Previous studies have reported the usefulness of radiological findings in X-ray, CT, MRI, and nuclear medicine [9,14,15,16,20,28,29,30,31]. Although these radiological examinations are commonly used for making this distinction [15,32], there is no standard evaluation method of the radiological examinations. In the present study, the periosteal reaction on X-ray, and endosteal scalloping and cortical defect on CT were significantly correlated with the final diagnosis. In previous reports, periosteal reaction and cortical thickening were more frequently observed in chondrosarcomas [13,33], although the usefulness of X-rays is controversial because of the difficulty of objective assessment of the X-ray images [16,34]. Geirnaerdt et al. reported that ill-defined margins were observed in 67% of chondrosarcomas and 37% of enchondromas (p = 0.004), and that multilobulated lesions were observed in 72% of chondrosarcomas and 43% of enchondromas (p = 0.009) [16]. Murphey et al. reported that endosteal scalloping depth was seen in 90% of chondrosarcomas and 10% of enchondromas, and that cortical defects were observed in 88% of chondrosarcomas and 8% of enchondromas [13].

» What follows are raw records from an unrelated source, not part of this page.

-- ==== Sys2Proof/Laws/KeptBoot.lean ====
section
/-! SUPPORT. What Boot.lean keeps. -/
set_option linter.unusedSimpArgs false
set_option linter.unusedVariables false
set_option linter.unusedTactic false
set_option linter.unreachableTactic false
namespace Sys2Proof.Machine

theorem modBoot_kept (f : BootState → BootState) (s : State) : (modBoot f s).kept = s.kept := by
  unfold modBoot
  repeat' (first | with_reducible rfl | with_reducible assumption | (intro _ _) | (intro _) | exact trivial | simp only [kept_mk, kept_fold, kept_ite, ite_self] | split | with_reducible refine kept_foldl _ _ ?_ ?_)

theorem noteFailure_kept (r : Option Nat) (s : State) : (noteFailure r s).kept = s.kept := by
  unfold noteFailure
  repeat' (first | with_reducible rfl | with_reducible assumption | (intro _ _) | (intro _) | exact trivial | simp only [kept_mk, kept_fold, kept_ite, ite_self, modBoot_kept] | split | with_reducible refine kept_foldl _ _ ?_ ?_)

theorem runSlot_kept (i : Nat) (fallback : Bool) (s : State) : (runSlot i fallback s).kept = s.kept := by
  unfold runSlot
  repeat' (first | with_reducible rfl | with_reducible assumption | (intro _ _) | (intro _) | exact trivial | simp only [kept_mk, kept_fold, kept_ite, ite_self, modBoot_kept] | split | with_reducible refine kept_foldl _ _ ?_ ?_)

theorem chooseFirmware_kept (s t : State) (h : chooseFirmware s = some t) : t.kept = s.kept := by
  unfold chooseFirmware at h
  simp only at h
  split at h
  · cases h; exact runSlot_kept _ _ _
  · split at h
    · cases h; rw [runSlot_kept, noteFailure_kept]
    · cases h

theorem noteImageFailure_kept (r : Option Nat) (s : State) : (noteImageFailure r s).kept = s.kept := by
  unfold noteImageFailure
  repeat' (first | with_reducible rfl | with_reducible assumption | (intro _ _) | (intro _) | exact trivial | simp only [kept_mk, kept_fold, kept_ite, ite_self, noteFailure_kept] | split | with_reducible refine kept_foldl _ _ ?_ ?_)

theorem chooseImage_kept (s : State) : (chooseImage s).2.kept = s.kept := by
  unfold chooseImage
  repeat' (first | with_reducible rfl | with_reducible assumption | (intro _ _) | (intro _) | exact trivial | simp only [kept_mk, kept_fold, kept_ite, snd_ite, ite_self, noteImageFailure_kept, writeDir_kept, modBoot_kept] | split | with_reducible refine kept_foldl _ _ ?_ ?_)

theorem loadSlot_kept (i : Nat) (s : State) : (loadSlot i s).kept = s.kept := by
  unfold loadSlot
  repeat' (first | with_reducible rfl | with_reducible assumption | (intro _ _) | (intro _) | exact trivial | simp only [kept_mk, kept_fold, kept_ite, ite_self, noteImage_kept, loadImage_kept] | split | with_reducible refine kept_foldl _ _ ?_ ?_)

theorem powerUp_kept (s : State) : (powerUp s).kept = s.kept := by
  unfold powerUp
  repeat' (first | with_reducible rfl | with_reducible assumption | (intro _ _) | (intro _) | exact trivial | simp only [kept_mk, kept_fold, kept_ite, ite_self, standingCharges_kept] | split | with_reducible refine kept_foldl _ _ ?_ ?_)

theorem wakeStack_kept (s : State) (k : Nat) : (wakeStack s k).kept = s.kept := by
  unfold wakeStack
  extract_lets s1 f c1
  have h1 : s1.kept = s.kept := by simp only [s1, setStack_kept, hold_kept, setSram_kept]
  have h2 : f.kept = s1.kept := kept_foldl _ _ (fun s i => modCore_kept _ _ s) rfl
  have e : Kept.mk f.pending f.variant f.fuses f.flash.slots s1.clk.tb f.cmd.staticAddr = f.kept := by
    rw [show s1.clk.tb = f.clk.tb from (congrArg Kept.tb h2).symm]; rfl
  exact e.trans (h2.trans h1)

theorem wakeStacks_kept (s : State) : (wakeStacks s).kept = s.kept :=
  kept_foldl _ _ wakeStack_kept rfl

theorem setChannels_kept (s : State) : (setChannels s).kept = s.kept := by
  unfold setChannels
  repeat' (first | with_reducible rfl | with_reducible assumption | (intro _ _) | (intro _) | exact trivial | simp only [kept_mk, kept_fold, kept_ite, ite_self] | split | with_reducible refine kept_foldl _ _ ?_ ?_)

theorem watchControlCores_kept (s : State) : (watchControlCores s).kept = s.kept := by
  unfold watchControlCores
  repeat' (first | with_reducible rfl | with_reducible assumption | (intro _ _) | (intro _) | exact trivial | simp only [kept_mk, kept_fold, kept_ite, ite_self, addSlot_kept] | split | with_reducible refine kept_foldl _ _ ?_ ?_)

theorem firstEpoch_kept (s : State) : (firstEpoch s).kept = s.kept := by
  unfold firstEpoch
  repeat' (first | with_reducible rfl | with_reducible assumption | (intro _ _) | (intro _) | exact trivial | simp only [kept_mk, kept_fold, kept_ite, ite_self] | split | with_reducible refine kept_foldl _ _ ?_ ?_)

theorem body_0A02_kept (p : Packet) (s : State) : ((bodyOf 0x0A02 p s).after s).kept = s.kept := paramWriteBody_kept p s
theorem body_0A03_kept (p : Packet) (s : State) : ((bodyOf 0x0A03 p s).after s).kept = s.kept := epochPostBody_kept p s
theorem body_0201_kept (p : Packet) (s : State) : ((bodyOf 0x0201 p s).after s).kept = s.kept := streamOpenBody_kept p s

theorem tryFirmware_kept (op : Nat) (params : Bytes) (s : State) (h : ∀ p s, ((bodyOf op p s).after s).kept = s.kept) :
    (tryFirmware op params s).kept = s.kept := by
  unfold tryFirmware
  simp only [kept_ite, secEvent_kept, runFirmware_kept _ _ _ h, ite_self]

theorem applyProfile_kept (b : Bytes) (s : State) : (applyProfile b s).kept = s.kept :=
  kept_foldl _ _ (fun s _ => tryFirmware_kept _ _ s body_0A02_kept) rfl

theorem postProfile_kept (s : State) : (postProfile s).kept = s.kept := by
  unfold postProfile
  split
  · rfl
  · exact runFirmware_kept _ _ _ body_0A03_kept

theorem finishProfile_kept (mask : Nat) (auto : Bool) (s : State) : (finishProfile mask auto s).kept = s.kept := by
  unfold finishProfile
  simp only [kept_mk, kept_fold]
  split
  · rfl
  · exact kept_foldl _ _ (fun s _ => tryFirmware_kept _ _ s body_0201_kept) rfl

theorem fallbackEvent_kept (c : Bool) (st : Nat) (s : State) : (fallbackEvent c st s).kept = s.kept := by
  unfold fallbackEvent
  repeat' (first | with_reducible rfl | with_reducible assumption | (intro _ _) | (intro _) | exact trivial | simp only [kept_mk, kept_fold, kept_ite, ite_self, secEvent_kept] | split | with_reducible refine kept_foldl _ _ ?_ ?_)

theorem discover_kept (k : Nat) (x : PairSeen) (s : State) : (discover k x s).kept = s.kept := by
  unfold discover
  simp only
  repeat' (first | with_reducible rfl | simp only [secEvent_kept, modBoot_kept, runFirmware_kept _ _ _ body_0A02_kept, runFirmware_kept _ _ _ body_0201_kept] | split)

theorem execStreamDiscovery_kept (dt k : Nat) (x : PairSeen) (s : State) : ∃ t, execStreamDiscovery dt k x s = .next t ∧ t.kept = (advance dt s).kept := by
  unfold execStreamDiscovery
  refine ⟨_, rfl, ?_⟩
  generalize advance dt s = s
  repeat' (first | with_reducible rfl | with_reducible assumption | (intro _ _) | (intro _) | exact trivial | simp only [kept_mk, kept_fold, kept_ite, ite_self, discover_kept] | split | with_reducible refine kept_foldl _ _ ?_ ?_)

theorem execDiscoveryRetry_kept (dt k : Nat) (x : PairSeen) (s : State) : ∃ t, execDiscoveryRetry dt k x s = .next t ∧ t.kept = (advance dt s).kept := by
  unfold execDiscoveryRetry
  refine ⟨_, rfl, ?_⟩
  generalize advance dt s = s
  repeat' (first | with_reducible rfl | with_reducible assumption | (intro _ _) | (intro _) | exact trivial | simp only [kept_mk, kept_fold, kept_ite, ite_self, discover_kept] | split | with_reducible refine kept_foldl _ _ ?_ ?_)

theorem applyItem_kept (i : QuietItem) (s : State) : (applyItem i s).kept = s.kept := by
  unfold applyItem
  repeat' (first | with_reducible rfl | with_reducible assumption | (intro _ _) | (intro _) | exact trivial | simp only [kept_mk, kept_fold, kept_ite, ite_self, mirrorAdapters_kept, modBoot_kept, loadSlot_kept, secEvent_kept, writeDir_kept] | split | with_reducible refine kept_foldl _ _ ?_ ?_)

theorem adoptAll_kept (n : Nat) (s : State) : (adoptAll n s).kept = s.kept := by
  unfold adoptAll
  repeat' (first | with_reducible rfl | with_reducible assumption | (intro _ _) | (intro _) | exact trivial | simp only [kept_mk, kept_fold, kept_ite, ite_self, postText_kept] | split | with_reducible refine kept_foldl _ _ ?_ ?_)

theorem endWindow_kept (q : Quiet) (s : State) : (endWindow q s).kept = s.kept := by
  unfold endWindow
  repeat' (first | with_reducible rfl | with_reducible assumption | (intro _ _) | (intro _) | exact trivial | simp only [kept_mk, kept_fold, kept_ite, ite_self, adoptAll_kept, applyItem_kept, cmdEvent_kept] | split | with_reducible refine kept_foldl _ _ ?_ ?_)

theorem execQuietApply_kept (dt : Nat) (s : State) : ∃ t, execQuietApply dt s = .next t ∧ t.kept = (advance dt s).kept := by
  unfold execQuietApply
  refine ⟨_, rfl, ?_⟩
  generalize advance dt s = s
  repeat' (first | with_reducible rfl | with_reducible assumption | (intro _ _) | (intro _) | exact trivial | simp only [kept_mk, kept_fold, kept_ite, ite_self, endWindow_kept] | split | with_reducible refine kept_foldl _ _ ?_ ?_)

end Sys2Proof.Machine
end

In this study, overall radiological scores were highly correlated with the chondrosarcoma grades. There are some studies on the differentiation between enchondromas and chondrosarcomas using a combination of clinical features [19]. Ferrer-Santacreu et al. proposed a scoring system combining pain on palpation, cortical involvement in CT or MRI, and increased uptake in the bone scan [19]. In their report, the sensitivity and specificity for differentiation between enchondromas and low-grade chondrosarcomas were 74% and 94%, respectively [19]. In another study, Parlier-Cuau et al. proposed a diagnostic strategy for the management of cartilaginous tumors [33]. In the report, radiological findings were divided based on “active” findings and “aggressive” findings. In the report, pain related to the lesion, endosteal scalloping >2/3 of the cortical thickness, the extent of endosteal scalloping along >2/3 of the lesion length, cortical thickness or hyperostosis, cortical remodeling with enlargement of the diameter of the medullary cavity, delayed bone scintigram showing an intense uptake greater than that of the anterior iliac crest in the absence of fracture, and early and exponential enhancement on dynamic gadolinium-enhanced MR sequences were included in “active” findings. However, pathologic fracture arising with minimal trauma, periosteal reaction, moth-eaten or permeative osteolysis, and the presence of a soft tissue mass were included in “aggressive” findings. The authors recommended biopsy for cases with an aggressive finding or two or more active findings. Although radiological examinations have errors, this study demonstrated that comprehensive assessment of the examinations could reduce the errors and showed high accuracy for differentiation between enchondromas and chondrosarcomas. This revealed a high correlation between radiological scores and histological grades of cartilaginous tumors. Although this scoring system accepts assessments by a few examinations, assessments of three or more radiological examinations, including CT, MRI, and nuclear medicine, are recommended to reduce diagnostic errors.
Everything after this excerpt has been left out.